_DIRECTIONS FOR THIS TASK_:
Starting at the line with "def atomAccess (s" and going on through the line with "let e := es.headD", reproduce each line in the records below exactly and nothing more.

◆ ◆ ◆ ◆

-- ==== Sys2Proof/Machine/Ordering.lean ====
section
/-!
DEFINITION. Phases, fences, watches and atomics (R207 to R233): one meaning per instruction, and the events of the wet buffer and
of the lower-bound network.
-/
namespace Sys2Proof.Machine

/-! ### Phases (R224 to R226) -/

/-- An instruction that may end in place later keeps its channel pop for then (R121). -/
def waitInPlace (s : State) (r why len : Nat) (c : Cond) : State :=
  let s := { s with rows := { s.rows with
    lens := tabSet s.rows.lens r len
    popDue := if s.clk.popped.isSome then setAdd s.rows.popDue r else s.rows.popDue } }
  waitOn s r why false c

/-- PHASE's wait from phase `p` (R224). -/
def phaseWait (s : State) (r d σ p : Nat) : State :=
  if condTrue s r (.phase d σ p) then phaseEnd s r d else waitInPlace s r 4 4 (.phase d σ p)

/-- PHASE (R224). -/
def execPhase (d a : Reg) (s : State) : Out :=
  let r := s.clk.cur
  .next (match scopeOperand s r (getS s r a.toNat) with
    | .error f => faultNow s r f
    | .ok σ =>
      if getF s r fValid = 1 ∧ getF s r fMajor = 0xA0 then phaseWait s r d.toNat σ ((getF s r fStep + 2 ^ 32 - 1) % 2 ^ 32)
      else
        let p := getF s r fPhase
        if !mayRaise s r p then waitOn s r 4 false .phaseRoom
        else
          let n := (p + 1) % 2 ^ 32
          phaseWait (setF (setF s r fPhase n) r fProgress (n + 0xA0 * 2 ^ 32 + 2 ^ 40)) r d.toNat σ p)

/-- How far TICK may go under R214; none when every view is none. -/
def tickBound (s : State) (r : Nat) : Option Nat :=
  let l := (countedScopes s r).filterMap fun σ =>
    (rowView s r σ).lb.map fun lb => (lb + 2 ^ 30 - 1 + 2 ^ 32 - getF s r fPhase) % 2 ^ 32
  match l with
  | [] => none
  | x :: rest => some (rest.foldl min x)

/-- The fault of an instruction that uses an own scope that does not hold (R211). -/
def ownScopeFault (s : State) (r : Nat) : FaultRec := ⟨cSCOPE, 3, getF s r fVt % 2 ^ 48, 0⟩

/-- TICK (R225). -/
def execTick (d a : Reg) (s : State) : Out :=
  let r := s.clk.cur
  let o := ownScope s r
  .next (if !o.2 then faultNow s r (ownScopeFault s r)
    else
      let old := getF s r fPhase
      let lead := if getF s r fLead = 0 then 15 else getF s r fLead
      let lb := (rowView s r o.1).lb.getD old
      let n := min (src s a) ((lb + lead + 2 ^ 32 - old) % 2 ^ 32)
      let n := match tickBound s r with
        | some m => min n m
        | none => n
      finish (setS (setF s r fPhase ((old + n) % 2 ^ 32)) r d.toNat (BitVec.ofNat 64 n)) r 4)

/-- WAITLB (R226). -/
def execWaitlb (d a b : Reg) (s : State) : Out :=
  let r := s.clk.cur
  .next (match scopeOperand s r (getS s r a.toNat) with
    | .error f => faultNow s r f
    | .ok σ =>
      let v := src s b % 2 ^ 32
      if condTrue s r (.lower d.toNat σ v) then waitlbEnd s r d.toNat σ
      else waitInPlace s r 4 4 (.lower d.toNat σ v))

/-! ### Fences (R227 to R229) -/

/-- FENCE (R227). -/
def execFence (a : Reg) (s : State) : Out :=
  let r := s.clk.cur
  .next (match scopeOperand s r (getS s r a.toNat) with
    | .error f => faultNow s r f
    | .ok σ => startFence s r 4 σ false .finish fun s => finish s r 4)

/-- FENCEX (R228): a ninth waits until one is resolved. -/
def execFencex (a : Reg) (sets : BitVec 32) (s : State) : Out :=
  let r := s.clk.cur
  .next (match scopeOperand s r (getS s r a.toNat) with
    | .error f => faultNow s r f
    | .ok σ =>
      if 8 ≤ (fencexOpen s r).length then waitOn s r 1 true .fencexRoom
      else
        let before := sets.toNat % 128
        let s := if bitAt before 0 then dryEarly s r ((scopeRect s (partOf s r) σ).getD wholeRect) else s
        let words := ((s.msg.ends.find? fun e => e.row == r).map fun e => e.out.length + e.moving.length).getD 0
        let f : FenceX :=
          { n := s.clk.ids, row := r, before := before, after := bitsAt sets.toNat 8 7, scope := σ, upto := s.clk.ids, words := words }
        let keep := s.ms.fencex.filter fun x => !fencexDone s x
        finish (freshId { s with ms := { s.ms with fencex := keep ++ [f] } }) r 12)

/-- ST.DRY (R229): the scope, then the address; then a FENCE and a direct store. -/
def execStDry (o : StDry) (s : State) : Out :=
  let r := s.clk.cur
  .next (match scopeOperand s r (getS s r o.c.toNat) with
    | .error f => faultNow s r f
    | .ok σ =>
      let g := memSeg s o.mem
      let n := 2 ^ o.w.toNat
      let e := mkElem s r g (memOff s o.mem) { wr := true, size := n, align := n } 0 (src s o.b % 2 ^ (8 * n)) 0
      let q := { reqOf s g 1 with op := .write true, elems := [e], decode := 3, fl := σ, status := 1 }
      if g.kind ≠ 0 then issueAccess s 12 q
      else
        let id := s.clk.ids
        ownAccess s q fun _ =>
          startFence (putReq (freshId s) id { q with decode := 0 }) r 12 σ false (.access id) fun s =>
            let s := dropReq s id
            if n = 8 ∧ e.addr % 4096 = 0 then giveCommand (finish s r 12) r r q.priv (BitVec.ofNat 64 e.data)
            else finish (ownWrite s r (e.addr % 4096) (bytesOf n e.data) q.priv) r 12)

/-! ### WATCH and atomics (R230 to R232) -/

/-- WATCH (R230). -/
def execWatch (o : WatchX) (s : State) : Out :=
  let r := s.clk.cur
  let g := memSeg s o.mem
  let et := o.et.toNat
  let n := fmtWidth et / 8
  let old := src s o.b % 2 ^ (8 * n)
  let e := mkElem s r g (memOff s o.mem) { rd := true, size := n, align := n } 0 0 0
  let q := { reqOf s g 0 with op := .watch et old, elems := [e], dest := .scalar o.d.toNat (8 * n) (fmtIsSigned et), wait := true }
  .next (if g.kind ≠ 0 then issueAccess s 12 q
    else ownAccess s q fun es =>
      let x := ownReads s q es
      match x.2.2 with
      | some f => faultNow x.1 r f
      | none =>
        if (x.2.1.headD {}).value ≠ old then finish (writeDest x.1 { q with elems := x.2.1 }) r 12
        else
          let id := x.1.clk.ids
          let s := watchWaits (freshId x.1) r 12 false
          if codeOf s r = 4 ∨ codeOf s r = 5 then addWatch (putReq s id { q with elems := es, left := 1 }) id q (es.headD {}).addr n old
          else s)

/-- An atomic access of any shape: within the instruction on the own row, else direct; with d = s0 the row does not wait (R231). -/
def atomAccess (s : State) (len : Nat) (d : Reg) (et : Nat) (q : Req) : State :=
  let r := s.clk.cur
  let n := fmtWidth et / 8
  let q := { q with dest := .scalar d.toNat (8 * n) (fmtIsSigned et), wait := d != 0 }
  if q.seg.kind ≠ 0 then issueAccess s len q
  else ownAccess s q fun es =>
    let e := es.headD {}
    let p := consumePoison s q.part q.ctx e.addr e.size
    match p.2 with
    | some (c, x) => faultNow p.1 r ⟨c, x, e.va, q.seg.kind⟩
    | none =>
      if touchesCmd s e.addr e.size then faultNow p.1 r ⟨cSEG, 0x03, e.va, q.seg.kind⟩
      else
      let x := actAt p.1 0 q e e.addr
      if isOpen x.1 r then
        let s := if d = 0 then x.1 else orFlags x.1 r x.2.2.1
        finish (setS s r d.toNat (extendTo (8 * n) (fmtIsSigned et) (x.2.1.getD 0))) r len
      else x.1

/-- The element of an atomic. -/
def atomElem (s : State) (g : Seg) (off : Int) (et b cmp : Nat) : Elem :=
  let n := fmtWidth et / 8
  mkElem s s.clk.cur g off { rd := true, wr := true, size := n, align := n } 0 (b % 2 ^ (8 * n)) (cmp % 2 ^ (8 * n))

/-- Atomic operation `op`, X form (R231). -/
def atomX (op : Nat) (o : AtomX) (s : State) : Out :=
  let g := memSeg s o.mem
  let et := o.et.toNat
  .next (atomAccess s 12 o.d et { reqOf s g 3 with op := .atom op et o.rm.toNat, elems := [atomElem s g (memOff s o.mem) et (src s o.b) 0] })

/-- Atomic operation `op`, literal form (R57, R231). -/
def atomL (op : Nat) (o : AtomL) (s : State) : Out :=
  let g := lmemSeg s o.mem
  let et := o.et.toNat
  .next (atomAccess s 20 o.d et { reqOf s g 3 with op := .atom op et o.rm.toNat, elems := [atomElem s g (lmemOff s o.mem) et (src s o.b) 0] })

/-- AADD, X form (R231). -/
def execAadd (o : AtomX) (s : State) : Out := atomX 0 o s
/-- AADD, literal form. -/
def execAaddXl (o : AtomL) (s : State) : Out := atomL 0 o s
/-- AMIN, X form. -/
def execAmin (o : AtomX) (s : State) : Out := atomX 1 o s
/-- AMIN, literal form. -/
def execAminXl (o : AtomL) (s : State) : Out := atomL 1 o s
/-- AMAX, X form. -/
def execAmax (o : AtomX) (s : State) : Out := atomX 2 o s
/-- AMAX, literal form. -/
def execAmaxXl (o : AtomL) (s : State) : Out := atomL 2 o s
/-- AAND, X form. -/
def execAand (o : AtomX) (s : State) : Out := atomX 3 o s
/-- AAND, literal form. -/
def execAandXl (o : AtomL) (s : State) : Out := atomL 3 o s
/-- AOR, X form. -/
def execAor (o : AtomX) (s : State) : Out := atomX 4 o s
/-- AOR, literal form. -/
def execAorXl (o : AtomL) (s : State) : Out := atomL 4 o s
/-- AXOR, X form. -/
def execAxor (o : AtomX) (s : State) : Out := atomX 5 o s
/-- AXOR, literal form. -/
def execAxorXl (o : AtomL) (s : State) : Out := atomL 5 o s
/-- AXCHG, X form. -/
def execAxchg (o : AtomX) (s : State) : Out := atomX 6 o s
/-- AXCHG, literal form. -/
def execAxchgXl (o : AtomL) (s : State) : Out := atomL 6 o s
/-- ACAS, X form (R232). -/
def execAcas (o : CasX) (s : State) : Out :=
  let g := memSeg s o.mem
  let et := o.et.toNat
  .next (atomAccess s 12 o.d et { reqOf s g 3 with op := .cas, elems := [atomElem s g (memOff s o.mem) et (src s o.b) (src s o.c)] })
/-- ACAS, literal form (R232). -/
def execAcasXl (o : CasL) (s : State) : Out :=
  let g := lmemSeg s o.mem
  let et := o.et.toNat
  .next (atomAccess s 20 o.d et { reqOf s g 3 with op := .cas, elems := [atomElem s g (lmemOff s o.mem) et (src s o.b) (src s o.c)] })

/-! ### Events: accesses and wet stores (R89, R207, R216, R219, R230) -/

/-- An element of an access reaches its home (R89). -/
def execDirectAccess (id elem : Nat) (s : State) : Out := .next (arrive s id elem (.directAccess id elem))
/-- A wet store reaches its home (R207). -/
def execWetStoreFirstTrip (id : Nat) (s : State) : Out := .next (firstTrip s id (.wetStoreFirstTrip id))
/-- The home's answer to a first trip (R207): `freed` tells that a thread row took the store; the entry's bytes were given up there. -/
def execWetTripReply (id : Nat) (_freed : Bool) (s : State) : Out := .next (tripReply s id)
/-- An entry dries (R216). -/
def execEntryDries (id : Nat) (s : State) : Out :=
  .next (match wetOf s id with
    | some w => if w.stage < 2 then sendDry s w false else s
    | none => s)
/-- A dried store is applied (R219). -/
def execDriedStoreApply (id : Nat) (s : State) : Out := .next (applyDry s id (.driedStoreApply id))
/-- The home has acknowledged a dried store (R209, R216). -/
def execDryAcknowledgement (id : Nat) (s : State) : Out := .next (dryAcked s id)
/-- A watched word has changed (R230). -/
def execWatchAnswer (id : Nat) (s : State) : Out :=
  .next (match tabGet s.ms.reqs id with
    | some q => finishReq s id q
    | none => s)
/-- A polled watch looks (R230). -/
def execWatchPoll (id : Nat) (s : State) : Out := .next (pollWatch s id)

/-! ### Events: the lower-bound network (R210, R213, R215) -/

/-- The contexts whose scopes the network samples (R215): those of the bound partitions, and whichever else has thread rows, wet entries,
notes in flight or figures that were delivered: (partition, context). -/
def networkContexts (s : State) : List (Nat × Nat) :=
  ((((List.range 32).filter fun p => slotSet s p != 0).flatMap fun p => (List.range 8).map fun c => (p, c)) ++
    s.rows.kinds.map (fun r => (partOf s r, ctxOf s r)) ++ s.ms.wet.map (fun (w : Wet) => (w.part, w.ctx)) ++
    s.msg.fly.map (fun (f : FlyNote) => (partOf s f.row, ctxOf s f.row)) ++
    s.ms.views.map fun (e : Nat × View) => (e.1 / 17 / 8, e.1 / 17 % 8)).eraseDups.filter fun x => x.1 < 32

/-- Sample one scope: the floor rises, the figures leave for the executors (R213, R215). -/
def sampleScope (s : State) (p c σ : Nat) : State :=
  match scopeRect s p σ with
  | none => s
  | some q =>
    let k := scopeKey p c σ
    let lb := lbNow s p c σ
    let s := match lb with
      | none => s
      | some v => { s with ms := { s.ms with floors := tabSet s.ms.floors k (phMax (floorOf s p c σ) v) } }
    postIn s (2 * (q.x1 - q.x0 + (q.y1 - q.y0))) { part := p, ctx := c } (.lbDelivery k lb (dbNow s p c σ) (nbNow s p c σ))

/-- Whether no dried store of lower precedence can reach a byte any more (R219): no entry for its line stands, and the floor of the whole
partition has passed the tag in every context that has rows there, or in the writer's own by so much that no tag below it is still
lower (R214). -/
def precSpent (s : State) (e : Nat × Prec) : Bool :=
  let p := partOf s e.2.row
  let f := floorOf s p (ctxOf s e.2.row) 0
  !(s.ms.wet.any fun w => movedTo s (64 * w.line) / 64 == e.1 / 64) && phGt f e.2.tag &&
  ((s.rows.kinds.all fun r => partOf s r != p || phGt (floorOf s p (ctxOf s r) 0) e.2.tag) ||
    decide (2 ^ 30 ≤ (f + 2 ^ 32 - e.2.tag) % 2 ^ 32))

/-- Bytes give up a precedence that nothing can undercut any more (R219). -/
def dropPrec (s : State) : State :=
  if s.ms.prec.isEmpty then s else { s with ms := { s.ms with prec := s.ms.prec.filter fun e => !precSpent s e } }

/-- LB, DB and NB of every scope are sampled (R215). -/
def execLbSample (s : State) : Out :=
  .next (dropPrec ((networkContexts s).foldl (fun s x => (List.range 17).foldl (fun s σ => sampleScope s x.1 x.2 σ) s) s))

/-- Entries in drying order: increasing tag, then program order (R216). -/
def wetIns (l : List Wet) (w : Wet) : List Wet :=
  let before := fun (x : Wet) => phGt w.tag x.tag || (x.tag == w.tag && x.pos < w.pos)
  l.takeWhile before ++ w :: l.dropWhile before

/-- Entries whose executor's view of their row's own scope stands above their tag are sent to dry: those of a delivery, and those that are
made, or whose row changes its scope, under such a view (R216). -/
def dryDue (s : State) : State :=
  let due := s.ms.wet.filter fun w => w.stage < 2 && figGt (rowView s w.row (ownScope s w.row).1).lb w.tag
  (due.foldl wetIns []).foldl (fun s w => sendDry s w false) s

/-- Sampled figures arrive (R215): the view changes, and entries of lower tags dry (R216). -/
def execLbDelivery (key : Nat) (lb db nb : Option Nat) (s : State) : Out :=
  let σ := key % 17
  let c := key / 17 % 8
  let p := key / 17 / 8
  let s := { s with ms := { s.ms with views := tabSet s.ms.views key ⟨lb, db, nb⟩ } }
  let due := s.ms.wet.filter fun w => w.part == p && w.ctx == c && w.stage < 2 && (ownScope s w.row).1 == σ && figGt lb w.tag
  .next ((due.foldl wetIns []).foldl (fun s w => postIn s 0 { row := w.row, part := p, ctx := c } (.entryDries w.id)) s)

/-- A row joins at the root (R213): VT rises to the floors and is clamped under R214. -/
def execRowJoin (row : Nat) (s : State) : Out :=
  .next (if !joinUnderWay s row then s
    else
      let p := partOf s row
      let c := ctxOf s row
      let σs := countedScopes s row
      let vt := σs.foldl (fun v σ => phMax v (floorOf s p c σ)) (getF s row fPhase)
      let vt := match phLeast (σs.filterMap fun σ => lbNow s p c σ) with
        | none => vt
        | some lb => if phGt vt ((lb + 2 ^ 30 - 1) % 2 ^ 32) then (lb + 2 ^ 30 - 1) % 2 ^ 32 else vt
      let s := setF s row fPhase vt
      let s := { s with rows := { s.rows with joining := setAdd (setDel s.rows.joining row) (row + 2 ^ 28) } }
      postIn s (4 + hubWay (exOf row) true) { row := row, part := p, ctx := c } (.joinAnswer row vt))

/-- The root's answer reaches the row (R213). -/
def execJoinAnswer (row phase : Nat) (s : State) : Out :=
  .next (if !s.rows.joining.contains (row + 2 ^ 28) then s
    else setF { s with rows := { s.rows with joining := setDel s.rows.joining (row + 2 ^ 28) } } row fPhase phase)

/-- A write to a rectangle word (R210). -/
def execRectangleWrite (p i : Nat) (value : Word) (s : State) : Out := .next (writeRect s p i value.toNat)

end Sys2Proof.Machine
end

◆ ◆ ◆ ◆

_EXERCISE RESPONSE_:
def atomAccess (s : State) (len : Nat) (d : Reg) (et : Nat) (q : Req) : State :=
  let r := s.clk.cur
  let n := fmtWidth et / 8
  let q := { q with dest := .scalar d.toNat (8 * n) (fmtIsSigned et), wait := d != 0 }
  if q.seg.kind ≠ 0 then issueAccess s len q
  else ownAccess s q fun es =>
    let e := es.headD {}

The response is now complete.